In the data below, which lines contain "address"? List them by copying each one.

═════ GIVEN RECORDS ═════

/-- R25, R110: a step never moves `ip` back, moves it past at most four cells, and from inside the memory moves it on
and not past `CAPACITY`. -/
theorem step_ip_bounds {s t : State} (hr : s.isRunning = true) (h : step s = .next t) :
    s.ip ≤ t.ip ∧ t.ip ≤ s.ip + 4 ∧ (s.ip < s.mem.capacity → s.ip < t.ip ∧ t.ip ≤ s.mem.capacity) := by
  obtain ⟨hcap, rfl⟩ | ⟨c, hg, _, rfl⟩ | ⟨o, hg, hx⟩ := runningStep_cases hr h
  · simp only [raise_ip]
    omega
  · have := lt_capacity_of_get hg
    simp only [raise_ip, advance_ip]
    omega
  · obtain ⟨n, hip, hn⟩ := hx.ip_eq
    have := ip_add_le_capacity hg hn
    have := hn.le_length
    have := operands_length_le (s.instrAt o)
    simp only [advance_ip] at hip
    omega

/-- Settles O39: without a fault there was an opcode cell, and `ip` has moved past it and all its operands. -/
theorem ipMovesByTheInstructionLength : Obligations.IpMovesByTheInstructionLength := by
  intro s t hr h hf
  obtain ⟨_, rfl⟩ | ⟨_, _, _, rfl⟩ | ⟨o, hg, hx⟩ := runningStep_cases hr h
  · cases hf
  · cases hf
  · obtain ⟨_, _, hle⟩ := step_ip_bounds hr h
    have hcells : o.cells = (s.instrAt o).operands.length + 1 := by cases o <;> rfl
    refine ⟨o, hg, ?_, (hle (lt_capacity_of_get hg)).2⟩
    rw [hx.ip_eq_of_no_fault hf, advance_ip, hcells]
    omega

/-! ### The exit latch, and the invariant -/

/-- R29: Exit alone writes the exit latch. -/
theorem ExecLeaves.exit_cases {i : Instr} {s t : State} (h : ExecLeaves i s t) :
    t.exit = s.exit ∨
      (i.opcode = .exec ∧ sint (s.readReg .ra) = 0 ∧ t.exit = some (s.readReg .rb) ∧ t.run = false) := by
  cases h with
  | exit _ h0 => exact .inr ⟨rfl, h0, rfl, rfl⟩
  | operand _ _ _ h =>
    obtain ⟨⟨_, _, _, hexit⟩, _⟩ := h.leaves
    exact .inl hexit
  | _ => exact .inl rfl

theorem step_exit_cases {s t : State} (h : step s = .next t) :
    t.exit = s.exit ∨
      (s.isRunning = true ∧ s.mem.get s.ip = some (.op .exec) ∧ sint (s.readReg .ra) = 0 ∧
        t.exit = some (s.readReg .rb) ∧ t.run = false) := by
  cases hr : s.isRunning with
  | false => exact .inl (by rw [eq_of_step_of_not_running hr h])
  | true =>
    obtain ⟨_, rfl⟩ | ⟨_, _, _, rfl⟩ | ⟨o, hg, hx⟩ := runningStep_cases hr h
    · exact .inl rfl
    · exact .inl rfl
    · obtain he | ⟨ho, h0, he, hrun⟩ := hx.exit_cases
      · exact .inl he
      · rw [instrAt_opcode] at ho
        exact .inr ⟨rfl, ho ▸ hg, h0, he, hrun⟩

/-- Settles O42, from `step_exit_cases`: every change of the latch is an Exit's, and an Exit leaves a status. -/
theorem onlyExitWritesTheExitLatch : Obligations.OnlyExitWritesTheExitLatch := by
  intro s t h
  obtain he | hexit := step_exit_cases h
  · exact ⟨fun hne => absurd he hne, fun hs => he ▸ hs⟩
  · refine ⟨fun _ => hexit, fun _ => ?_⟩
    obtain ⟨_, _, _, hsome, _⟩ := hexit
    simp [hsome]

/-- R57: no step writes memory. -/
theorem step_mem {s t : State} (h : step s = .next t) : t.mem = s.mem := by
  obtain ⟨_, rfl⟩ | ⟨_, _, rfl⟩ | ⟨_, _, _, _, rfl⟩ | ⟨o, _, _, hx⟩ := stepLeaves_of_step h
  · rfl
  · rfl
  · rfl
  · exact hx.mem_eq

/-- R29: by the invariant a running engine holds no exit status. -/
theorem exit_eq_none_of_inv {s : State} (hs : s.Inv) (hr : s.isRunning = true) : s.exit = none := by
  obtain ⟨_, _, hexit, _⟩ := hs
  obtain ⟨hrun, _⟩ := (isRunning_iff s).mp hr
  cases he : s.exit with
  | none => rfl
  | some v => simp [he, hrun] at hexit

/-- R25: a step keeps `ip` in `0 .. CAPACITY`; at `CAPACITY` it faults and leaves `ip`. -/
theorem step_ip_le_capacity {s t : State} (hr : s.isRunning = true) (hip : s.ip ≤ s.mem.capacity)
    (h : step s = .next t) : t.ip ≤ s.mem.capacity := by
  obtain hlt | hcap := Nat.lt_or_ge s.ip s.mem.capacity
  · obtain ⟨_, _, hmoves⟩ := step_ip_bounds hr h
    exact (hmoves hlt).2
  · cases h.symm.trans (step_of_capacity_le hr hcap)
    exact hip

theorem step_keeps_inv {s t : State} (hs : s.Inv) (h : step s = .next t) : t.Inv := by
  cases hr : s.isRunning with
  | false => rwa [eq_of_step_of_not_running hr h]
  | true =>
    have hnone : s.exit = none := exit_eq_none_of_inv hs hr
    obtain ⟨hwf, hip, _, _⟩ := hs
    rw [State.Inv, step_mem h]
    refine ⟨hwf, step_ip_le_capacity hr hip h, fun hexit => ?_, fun hfault => ?_⟩
    · obtain he | ⟨_, _, _, _, hrun⟩ := step_exit_cases h
      · rw [he, hnone] at hexit
        cases hexit
      · exact hrun
    · exact step_fault_keeps_run hr h (Option.isSome_iff_ne_none.mp hfault)

/-- Settles O28: a stopped engine stays as it is; for a running one memory is kept, `step_ip_le_capacity` bounds `ip`,
only an Exit writes the exit latch and it clears `run`, and a fault keeps `run`. -/
theorem stepKeepsTheInvariant : Obligations.StepKeepsTheInvariant := fun _ _ => step_keeps_inv

/-! ### The frame of a step -/

/-- R118: an instruction that latches a fault has only moved `ip`. -/
theorem ExecLeaves.fault_frame {i : Instr} {s t : State} (h : ExecLeaves i s t) :
    t.fault = s.fault ∨ FetchLeaves s t := by
  cases h with
  | operand _ _ _ h => exact .inr h.leaves.1
  | unsupported | divZero | lodOutOfBounds | lodKind => exact .inr ⟨rfl, rfl, rfl, rfl⟩
  | _ => exact .inl rfl

theorem step_fault_frame {s t : State} {f : Fault} (hr : s.isRunning = true) (h : step s = .next t)
    (hf : t.fault = some f) : FetchLeaves s t := by
  obtain ⟨_, hnone⟩ := (isRunning_iff s).mp hr
  obtain ⟨_, rfl⟩ | ⟨_, _, _, rfl⟩ | ⟨o, _, hx⟩ := runningStep_cases hr h
  · exact ⟨rfl, rfl, rfl, rfl⟩
  · exact ⟨rfl, rfl, rfl, rfl⟩
  · obtain he | hleaves := hx.fault_frame
    · simp [hf, hnone] at he
    · exact hleaves

/-- Settles O35, from `step_fault_frame` and `step_ip_bounds`. -/
theorem faultingStepWritesNothingElse : Obligations.FaultingStepWritesNothingElse := by
  intro s t f hr h hf
  obtain ⟨hmem, hregs, hrun, hexit⟩ := step_fault_frame hr h hf
  obtain ⟨hge, hle, _⟩ := step_ip_bounds hr h
  exact ⟨hregs, hmem, hrun.trans ((isRunning_iff s).mp hr).1, hexit, hge, hle⟩

/-- R23, R118: an instruction writes no register, or the one that its `dest` operand names and no latch. -/
theorem ExecLeaves.regs_cases {i : Instr} {s t : State} (h : ExecLeaves i s t) :
    t.regs = s.regs ∨
      ∃ r v, (i.opcode = .add ∨ i.opcode = .sub ∨ i.opcode = .mul ∨ i.opcode = .div ∨ i.opcode = .sto ∨
          i.opcode = .lod) ∧ i.operands[0]? = some (some (.reg r)) ∧ t.regs = s.regs.write r v ∧
        t.fault = s.fault ∧ t.run = s.run ∧ t.exit = s.exit := by
  cases h with
  | nop | hlt | exit | unsupported | divZero | lodOutOfBounds | lodKind => exact .inl rfl
  | operand _ _ _ h =>
    obtain ⟨⟨_, hregs, _⟩, _⟩ := h.leaves
    exact .inl hregs
  | add r | sub r | mul r | div r | sto r | lod r =>
    exact .inr ⟨r, _, by simp [Instr.opcode], rfl, rfl, rfl, rfl, rfl⟩

/-- Settles O36: `ExecLeaves.regs_cases` at the instruction at `ip`, whose `dest` operand is the next cell. -/
theorem stepWritesAtMostItsDestination : Obligations.StepWritesAtMostItsDestination := by
  intro s t h
  cases hr : s.isRunning with
  | false => exact .inl (by rw [eq_of_step_of_not_running hr h])
  | true =>
    obtain ⟨_, hnone⟩ := (isRunning_iff s).mp hr
    obtain ⟨_, rfl⟩ | ⟨_, _, _, rfl⟩ | ⟨o, hg, hx⟩ := runningStep_cases hr h
    · exact .inl rfl
    · exact .inl rfl
    · obtain hregs | ⟨r, v, ho, hdest, hregs, hf, hrun, hexit⟩ := hx.regs_cases
      · exact .inl hregs
      · rw [instrAt_opcode] at ho
        refine .inr ⟨o, r, rfl, hg, ho, get_of_operands_instrAt hdest, fun r' hr' => ?_, hf.trans hnone, hrun, hexit⟩
        rw [State.readReg, hregs, read_write_other _ v hr', advance_regs, State.readReg]

/-! ### When a step faults, and where -/

/-- R82: an instruction is well formed when every position accepts its operand. -/
theorem wellFormed_iff_forall₂ (i : Instr) :
    i.wellFormed = true ↔
      List.Forall₂ (fun p a => PosKind.accepts p a = true) i.opcode.format.positions i.operands := by
  cases i <;> simp [Instr.wellFormed, Instr.opcode, Instr.operands, Opcode.format, Format.positions, and_assoc]

/-- R117: an operand fault happens at a position that does not accept its operand. -/
theorem OperandRaise.not_forall₂ {ks : List PosKind} {as : List Fetched} {s t : State} (h : OperandRaise ks as s t) :
    ¬ List.Forall₂ (fun p a => PosKind.accepts p a = true) ks as := by
  induction h with
  | absent => simp [PosKind.accepts]
  | kind _ _ _ _ _ hk => simp [PosKind.accepts, hk]
  | later _ _ _ _ _ _ _ _ ih => simp [ih]

/-- The check an instruction makes after its operands (R153, R171, R190): the divisor is not 0, the address is in range
and holds an immediate, the code is 0. -/
def OwnCheck (i : Instr) (s : State) : Prop :=
  match i with
  | .div _ _ y => ∀ c b, y = some c → resolve c s = some b → sint b ≠ 0
  | .lod _ y => ∀ c a, y = some c → resolve c s = some a →
      0 ≤ sint a ∧ ∃ v, s.mem.get (sint a).toNat = some (.imm v)
  | .exec => sint (s.readReg .ra) = 0
  | .nop | .hlt | .add _ _ _ | .sub _ _ _ | .mul _ _ _ | .sto _ _ => True

/-- R153: the own check of DIV is on its divisor's value. -/
theorem ownCheck_div_iff {x y : Fetched} {d : Cell} {b : Word} {s : State} (hd : resolve d s = some b) :
    OwnCheck (.div x y (some d)) s ↔ sint b ≠ 0 := by
  refine ⟨fun h => h d b rfl hd, fun hb c b' hc hb' => ?_⟩
  cases hc
  cases hd.symm.trans hb'
  exact hb

/-- R171: the own check of LOD is on its address operand's value. -/
theorem ownCheck_lod_iff {x : Fetched} {c : Cell} {a : Word} {s : State} (hc : resolve c s = some a) :
    OwnCheck (.lod x (some c)) s ↔ 0 ≤ sint a ∧ ∃ v, s.mem.get (sint a).toNat = some (.imm v) := by
  refine ⟨fun h => h c a rfl hc, fun ha d a' hd ha' => ?_⟩
  cases hd
  cases hc.symm.trans ha'
  exact ha

theorem accepts_r_reg (r : Reg) : PosKind.r.accepts (some (.reg r)) = true := rfl

/-- R83: a V position accepts a cell that has a value. -/
theorem accepts_v_of_resolve {c : Cell} {s : State} {v : Word} (h : resolve c s = some v) :
    PosKind.v.accepts (some c) = true := acceptsCell_of_resolve h

/-- R117: a meaning latches no fault exactly when its operands are in order and its own check passes. -/
theorem ExecLeaves.fault_eq_none_iff {i : Instr} {s t : State} (hs : s.fault = none) (h : ExecLeaves i s t) :
    t.fault = none ↔ i.wellFormed = true ∧ OwnCheck i s := by
  cases h with
  | nop | hlt => simp [hs, Instr.wellFormed, OwnCheck]
  | exit _ h0 => simp [hs, Instr.wellFormed, OwnCheck, h0]
  | unsupported _ h0 => simp [OwnCheck, h0]
  | operand _ _ _ h =>
    obtain ⟨_, hfault, _⟩ := h.leaves
    have hill : ¬ i.wellFormed = true := fun hwf => h.not_forall₂ ((wellFormed_iff_forall₂ i).mp hwf)
    obtain hf | hf := hfault <;> simp [hf, hill]
  | add _ _ _ _ _ _ hc hd | sub _ _ _ _ _ _ hc hd | mul _ _ _ _ _ _ hc hd =>
    simp [hs, Instr.wellFormed, OwnCheck, accepts_r_reg, accepts_v_of_resolve hc, accepts_v_of_resolve hd]
  | div _ _ _ _ _ _ hc hd hb =>
    simp [hs, Instr.wellFormed, ownCheck_div_iff hd, accepts_r_reg, accepts_v_of_resolve hc,
      accepts_v_of_resolve hd, hb]
  | divZero _ _ _ _ _ _ _ hd hb => simp [ownCheck_div_iff hd, hb]
  | sto _ _ _ _ hc => simp [hs, Instr.wellFormed, OwnCheck, accepts_r_reg, accepts_v_of_resolve hc]
  | lod _ _ _ _ _ hc h0 h1 hv =>
    simp [hs, Instr.wellFormed, ownCheck_lod_iff hc, accepts_r_reg, accepts_v_of_resolve hc, h0,
      get_eq_some_iff, h1, hv]
  | lodOutOfBounds _ _ _ _ hc hr =>
    simp [ownCheck_lod_iff hc, get_eq_some_iff]
    omega
  | lodKind _ _ _ _ _ hc _ _ he hk => simp [ownCheck_lod_iff hc, get_eq_some_iff, he, hk]

/-- The own check of the instruction at `ip`, by its opcode and the cells behind it. -/
theorem ownCheck_instrAt_iff (s : State) (o : Opcode) :
    OwnCheck (s.instrAt o) s.advance ↔
      (o = .div → ∀ c b, s.mem.get (s.ip + 3) = some c → resolve c s = some b → sint b ≠ 0) ∧
      (o = .lod → ∀ c a, s.mem.get (s.ip + 2) = some c → resolve c s = some a →
        0 ≤ sint a ∧ ∃ v, s.mem.get (sint a).toNat = some (.imm v)) ∧
      (o = .exec → sint (s.readReg .ra) = 0) := by
  cases o <;> simp [State.instrAt, assemble, OwnCheck]

/-- Settles O37: without an opcode cell a step faults; with one, `ExecLeaves.fault_eq_none_iff` says when it does. -/
theorem stepIsSafeExactlyWhenEveryCheckPasses : Obligations.StepIsSafeExactlyWhenEveryCheckPasses := by
  intro s hr
  obtain ⟨_, hnone⟩ := (isRunning_iff s).mp hr
  simp only [← ownCheck_instrAt_iff]
  constructor
  · rintro ⟨t, h, hf⟩
    obtain ⟨_, rfl⟩ | ⟨_, _, _, rfl⟩ | ⟨o, hg, hx⟩ := runningStep_cases hr h
    · cases hf
    · cases hf
    · exact ⟨o, hg, (hx.fault_eq_none_iff (s := s.advance) hnone).mp hf⟩
  · rintro ⟨o, hg, hchecks⟩
    obtain ⟨t, h, hx⟩ := exec_cases (s.instrAt o) s.advance
    exact ⟨t, (step_eq_exec_instrAt hr hg).trans h, (hx.fault_eq_none_iff (s := s.advance) hnone).mpr hchecks⟩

═════

### ANSWER TO THIS TASK:
/-- The check an instruction makes after its operands (R153, R171, R190): the divisor is not 0, the address is in range
/-- R171: the own check of LOD is on its address operand's value. -/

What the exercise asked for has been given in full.